Dans la revue d'affaires de Harvard (Harvard Business Review), trois chercheurs, Bhaskar Chakravorti, Ravi Shankar Chaturvedi, et Ajay Bhalla, ont publié, sur la base du Digital Intelligence Index de l'université de Tufts, une étude qui tente de répondre à la question. Ils ont mis au point un indicateur de la position relative des pays dans la course à l'hégémonie en intelligence artificielle196(*). Cet indice est nommé « classement des nations de l'IA » ou TRAIN pour Top-Rank AI Nations et s'appuie principalement sur quatre variables :

- l'innovation, c'est-à-dire les avancées dans les modèles d'IA, les techniques, l'exploitation créative de sources de données et les nouvelles applications ;

- le capital à la fois humain et financier, dans la diversité de ses formes, y compris les infrastructures nécessaires à la fabrication d'une IA ;

- les règles nécessaires à l'accessibilité des données ;

- les données, leur volume et la complexité des ressources essentielles utilisées pour entraîner et améliorer les algorithmes.

Dans l'article, cet indicateur est mis en relation avec la vitesse d'augmentation des données disponibles du pays, calculée comme étant la somme des données consommées dans un pays en débit montant (upload) et descendant (download), ainsi qu'avec le volume des données disponibles agrégées en 2022. Y est ajoutée également l'accessibilité des données disponibles qui varient d'un pays à l'autre : les données chinoises sont moins accessibles que les données américaines par exemple. On obtient alors un graphique présentant le score TRAIN des pays en fonction de ces variables, notamment la vitesse d'augmentation de leurs données disponibles de 2017 à 2022 ainsi que l'agrégation des données disponibles en 2022, et colorisé selon l'accessibilité de ces données.
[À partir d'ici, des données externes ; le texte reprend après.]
-- ==== Sys2Proof/Machine/Transfer.lean ====
section
/-!
DEFINITION. Copies, sequencer runs, copy tags and byte-counting barriers (R270–R292): the instructions, and the events
SEQUENCER_COPY_EMIT, CHUNK_WRITTEN, TRANSFER_COMPLETE and TAG_WAIT_WAKE. A transfer writes its chunks one at a time in chunk
order; a 32-byte block that two chunks share is written once (log 40).
-/
namespace Sys2Proof.Machine

/-! ## Byte-counting barriers (R284–R287) -/

def barTarget (w : Nat) : Nat := bits w 60 31

/-- Arrive of R285 on a word's value. -/
def arriveWord (w n : Nat) (e : Bool) : Nat :=
  let err := b2n (e || w.testBit 62)
  let phase := b2n (w.testBit 63)
  let ovr := b2n (w.testBit 61)
  let T := barTarget w
  let pack (p o v : Nat) : Nat := v + T * 2 ^ 31 + o * 2 ^ 61 + err * 2 ^ 62 + p * 2 ^ 63
  if T = 0 then pack (1 - phase) 1 0
  else
    let v := bits w 30 0 + n
    if v < T then pack phase ovr v
    else if v - T < T then pack (1 - phase) ovr (v - T)
    else pack (1 - phase) 1 ((v - T) % T)

/-- One atomic arrival at the barrier word at da; the number of the phase it counts toward. -/
def State.arrive (s : State) (da n : Nat) (e : Bool) : Nat × State :=
  let r := s.readBytes da none 8
  let w := leNat r.1
  let w1 := arriveWord w n e
  let ph := Map.getD s.barFlips da 0
  let s1 := r.2.writeBytes da none (leBytes 8 w1)
  (ph, if w1.testBit 63 = w.testBit 63 then s1 else { s1 with barFlips := Map.set s1.barFlips da (ph + 1) })

/-- An access of a barrier instruction to the word at s_a (R286): its place, or why it stops. -/
def State.barPiece (s : State) (a : SReg) (loc : Bool) (k : Kind) : Except Stop (Nat × List Piece × State) :=
  let ea := s.rS a
  match s.misaligned 1 loc ea 8 k with
  | some t => .error t
  | none =>
    match permit s s.who s.me.uid false 1 loc ea 8 k with
    | .error t => .error t
    | .ok (ps, s1) => .ok ((ps.head?.map (·.loc.da)).getD 0, ps, s1)

/-- BINIT: the operand is checked before the address. -/
def execBinit (a b : SReg) (loc : Bool) (sl : Fin 8) (s : State) : Out :=
  let t := bits (s.rS b).toNat 29 0
  finish (
    if t = 0 then s.illegal
    else
      match s.drain.barPiece a loc .write with
      | .error st => .stop st s
      | .ok (_, ps, s1) => .ok (((s1.performAll (storesOf ps (leBytes 8 (t * 2 ^ 31)))).request (.cls sl) ps true).advance 8))

/-- BARR. -/
def execBarr (d a b : SReg) (loc : Bool) (sl : Fin 8) (s : State) : Out :=
  finish (
    match s.drain.barPiece a loc .atomic with
    | .error st => .stop st s
    | .ok (da, ps, s1) =>
      let r := readPieces s1 ps
      let s2 := (r.2.arrive da (bits (s.rS b).toNat 30 0) false).2
      .ok (((s2.request (.cls sl) ps false).wS d (BitVec.ofNat 64 (leNat r.1))).advance 8))

/-- BTRY: a relaxed read. -/
def execBtry (d a b : SReg) (loc : Bool) (sl : Fin 8) (s : State) : Out :=
  finish (
    match s.barPiece a loc .read with
    | .error st => .stop st s
    | .ok (_, ps, s1) =>
      let r := loadPieces s1 ps
      .ok (((r.2.request (.cls sl) ps false).wS d (boolWord (decide ((leNat r.1).testBit 63 = (s.rS b).getLsbD 0)))).advance 8))

/-! ## Observing completions (R280, R117) -/

/-- The acting strand observes the completion of transfer tid. -/
def State.observeXfer (s : State) (tid : Nat) : State :=
  let s1 := s.observe s.me.uid tid
  { s1 with xfers := Map.erase s1.xfers tid }

/-- Its completed transfers for which sel holds. -/
def State.observeAll (s : State) (sel : Xfer → Bool) : State :=
  (s.xfers.filter (fun c => decide (c.2.uid = s.me.uid) && c.2.complete && sel c.2)).foldl (fun s c => s.observeXfer c.1) s

/-- Was the arrival with this phase number counted toward a phase that is over? -/
def Xfer.counted (t : Xfer) (flips k : Nat) : Bool :=
  match t.arrived.find? (fun p => p.1 == k) with
  | some p => decide (p.2 < flips)
  | none => false

/-- Was the transfer's final arrival counted toward a phase that is over? -/
def Xfer.finalCounted (t : Xfer) (flips : Nat) : Bool :=
  match t.final with
  | some p => decide (p < flips)
  | none => t.counted flips (t.total - 1)

/-- A BWAIT that observes a phase of the word at da closes, toward the strand, the chunks counted toward it or an earlier one; a
transfer whose final arrival is among them is observed whole (R117, R280), also where its status is not reported yet. Log 37. -/
def State.observeBar (s : State) (da : Nat) : State :=
  let flips := Map.getD s.barFlips da 0
  let ts := s.xfers.filter (fun c => decide (c.2.uid = s.me.uid) && c.2.x.be && decide (c.2.bar = da))
  ts.foldl (fun s c =>
    if c.2.complete && c.2.finalCounted flips then s.observeXfer c.1
    else if decide (c.2.next = c.2.total) && c.2.finalCounted flips then s.observe s.me.uid c.1
    else s.closeChunks c.1 (c.2.counted flips)) s

/-- BWAIT. -/
def execBwait (d a b : SReg) (loc : Bool) (scope sl : Fin 8) (s : State) : Out :=
  finish (
    match s.drain.barPiece a loc .read with
    | .error st => .stop st s
    | .ok (da, ps, s1) =>
      let r := readPieces s1 ps
      let w := leNat r.1
      let s2 := r.2.request (.cls sl) ps false
      if w.testBit 63 = (s.rS b).getLsbD 0 then
        .ok ((((s2.sync scope.val).observeBar da).wS d (BitVec.ofNat 64 w)).advance 8)
      else .wait (.bword da) s2)

/-! ## Issue (R273–R275, R282) -/

/-- What a COPY or a SEQGO starts. -/
structure Issue where
  d : SReg
  x : XferOp
  sb : Word
  ss : Word
  db : Word
  ds : Word
  ordered : Bool
  slot : Option Nat
  counts : List Nat
  lss : List Word
  lds : List Word
  bar : Word
  slack : Slack

/-- Its transfers issued and not yet completed. -/
def State.outstanding (s : State) (uid : Nat) : Nat := (s.xfers.filter (fun c => decide (c.2.uid = uid) && !c.2.complete)).length

/-- The waits before the checks: a free transfer entry, and a status destination that is not pending (R273, R279). -/
def State.issueWait (s : State) (d : SReg) : Option Wait :=
  if s.me.pendStat.getLsbD d.val then some .status
  else if 64 ≤ s.outstanding s.me.uid then some .entry
  else none

/-- The checks of R275, for the chunk count of all copies. -/
def State.issueStop (s : State) (i : Issue) : Option Stop :=
  if i.x.cm.val ≠ 0 ∧ 4096 * s.g < copiesOf i.counts * copyChunks i.x then some (illegalStop s)
  else if i.x.be = false then none
  else
    match s.misaligned 1 i.x.bloc i.bar 8 .atomic with
    | some t => some t
    | none =>
      if (lmPlace s.myPart s.cur.core i.x.bloc i.bar 8).isNone then
        some (.trap cSPACE (effLocal s.cur.core 1 i.x.bloc i.bar) (memInfo 1 .atomic))
      else none

/-- A transfer enters its tag (R282). -/
def Strand.enterTag (x : Strand) (n : Fin 64) : Strand :=
  { x with
    ctb := x.ctb &&& ~~~((1 : Word) <<< n.val)
    cts := if x.pend.get n = 0 then x.cts.set n.val 0 n.isLt else x.cts
    pend := x.pend.set n.val (x.pend.get n + 1) n.isLt }

/-- The chunk mask is cleared and bound (R124, R125). -/
def Strand.bindMask (x : Strand) (cm : MReg) (n tid : Nat) : Strand :=
  if cm.val = 0 then x
  else { x with m := x.m.set cm.val (x.m.get cm / 2 ^ n * 2 ^ n) cm.isLt, binds := x.binds.set cm.val (some tid) cm.isLt }

/-- s0 names no status destination (R274). -/
def Strand.markPending (x : Strand) (d : SReg) : Strand :=
  if d.val = 0 then x else { x with pendStat := x.pendStat ||| (1 : Word) <<< d.val }

/-- The transfer starts: its identity and the state after (R275). -/
def State.startXfer (s : State) (i : Issue) : Nat × State :=
  let s0 := s.drain
  let tid := s0.fresh
  let n := copiesOf i.counts * copyChunks i.x
  let y := s0.me.bindMask i.x.cm n tid
  let y := if i.x.te then y.enterTag i.x.tag else y
  let y := y.markPending i.d
  let issuer := Map.getD s0.agents s0.me.uid noAgent
  let kind : AgentKind := if i.slot.isSome then .seqRun else .transfer
  let ag : Agent := ⟨kind, s0.cur.core, s0.cur.strand, s0.cur.pid, 0, Vector.replicate 4 0, issuer.seen, s0.me.uid, s0.accSeq, none⟩
  let t : Xfer :=
    { uid := s0.me.uid, core := s0.cur.core, strand := s0.cur.strand, pid := s0.cur.pid, task := s0.me.task, x := i.x,
      sb := i.sb, ss := i.ss, db := i.db, ds := i.ds, ordered := i.ordered, slot := i.slot, counts := i.counts, lss := i.lss,
      lds := i.lds, bar := if i.x.be then (lmPlace s0.myPart s0.cur.core i.x.bloc i.bar 8).getD 0 else 0, stat := i.d,
      slack := s0.issuedSlack i.slack, emitted := if i.slot.isSome then 0 else 1, next := 0, stop := none, late := 0,
      complete := false, arrived := [], final := none, waits := if i.slot.isSome then [] else [s0.issuedSlack i.slack], stalled := false,
      held := [], seen := [] }
  (tid, { s0.setMe y with
    fresh := tid + 1
    agents := Map.set s0.agents tid ag
    xfers := Map.set s0.xfers tid t })

/-- Register r + 1. -/
def nextReg (r : SReg) : SReg := Fin.ofNat 64 (r.val + 1)

/-- COPY. -/
def copyRes (d a b : SReg) (x : XferOp) (s : State) : Res :=
  let i : Issue := ⟨d, x, s.rS a, s.rS (nextReg a), s.rS b, s.rS (nextReg b), false, none, [], [], [], s.rS x.breg, .lit x.slit⟩
  match s.issueWait d with
  | some w => .wait w s
  | none =>
    match s.issueStop i with
    | some t => .stop t s
    | none => .ok ((s.startXfer i).2.advance 16)
def execCopy (d a b : SReg) (x : XferOp) (s : State) : Out := finish (copyRes d a b x s)

/-- The copy engine's queue of a transfer: of its strand's COPYs, or of its sequencer slot (R126). -/
def Xfer.queue (t : Xfer) : Nat := match t.slot with | some key => 8 + key | none => t.strand

/-- The slack with which the packets of a transfer's copy at hand leave: what it had as its first chunk started (R138). -/
def Xfer.copySlack (t : Xfer) : Nat := t.waits.headD t.slack

/-- A request of a transfer enters the engine's queue, with strand code 16 + tid (R133). -/
def State.engineRequest (s : State) (tid : Nat) (t : Xfer) (slack : Nat) (place : Nat × Nat) (ack : Bool) (bytes : Nat) : State :=
  s.enter (engineKey t.core) t.queue ⟨(s.part t.pid).tclass, slack, s.now, false, t.core, 16 + tid, place.1, place.2, tid,
    if ack then .ack else .data, bytes⟩

/-- One arrival of transfer tid at its barrier word: an atomic request to the lane memory that holds it (R133, R284, R287). -/
def State.arriveFor (s : State) (tid : Nat) (t : Xfer) (slack n : Nat) (e : Bool) : Nat × State :=
  let a := s.arrive t.bar n e
  (a.1, a.2.engineRequest tid t slack (s.sliceOf t.core ⟨t.bar, none, true, false, 0⟩) false 8)

/-- The issuing strand, while the task that issued the transfer is on it. -/
def State.onIssuer (s : State) (t : Xfer) (f : Strand → Strand) : State :=
  let x := s.strand t.core t.strand
  if x.uid = t.uid then s.setStrand t.core t.strand (f x) else s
Cette représentation graphique, bien qu'antérieure au déploiement de l'IA générative, peut être interprétée comme une photographie récente de l'état des lieux de la compétition mondiale en IA.

La compétition mondiale en IA selon l'indice TRAIN

Source : Chakravorti et al., op. cit.

Ces travaux empiriques confirment, ici sur le plan des données, la domination communément admise des États-Unis et de la Chine sur le marché mondial avec un score TRAIN largement supérieur à celui des autres pays (90,7 pour les États-Unis et 68,5 pour la Chine). La France, elle, confirme également sa place de puissance intermédiaire, juste au-dessus de la moyenne, au niveau d'autres pays européens comme l'Allemagne, mais également de pays comme le Canada, le Japon ou la Corée du Sud.

Les informations données par cette étude mettent également en valeur certaines caractéristiques pertinentes du marché, notamment le fait que, malgré l'avance américaine, les données disponibles chinoises croissent beaucoup plus rapidement tout en étant beaucoup moins disponibles que les données américaines. Cela signifie qu'au fil du temps, la disponibilité des données sera probablement un avantage grandissant pour les développeurs chinois, qui auront accès non seulement à davantage de données disponibles dans leur pays, mais aussi aux données disponibles dans les autres pays, notamment occidentaux.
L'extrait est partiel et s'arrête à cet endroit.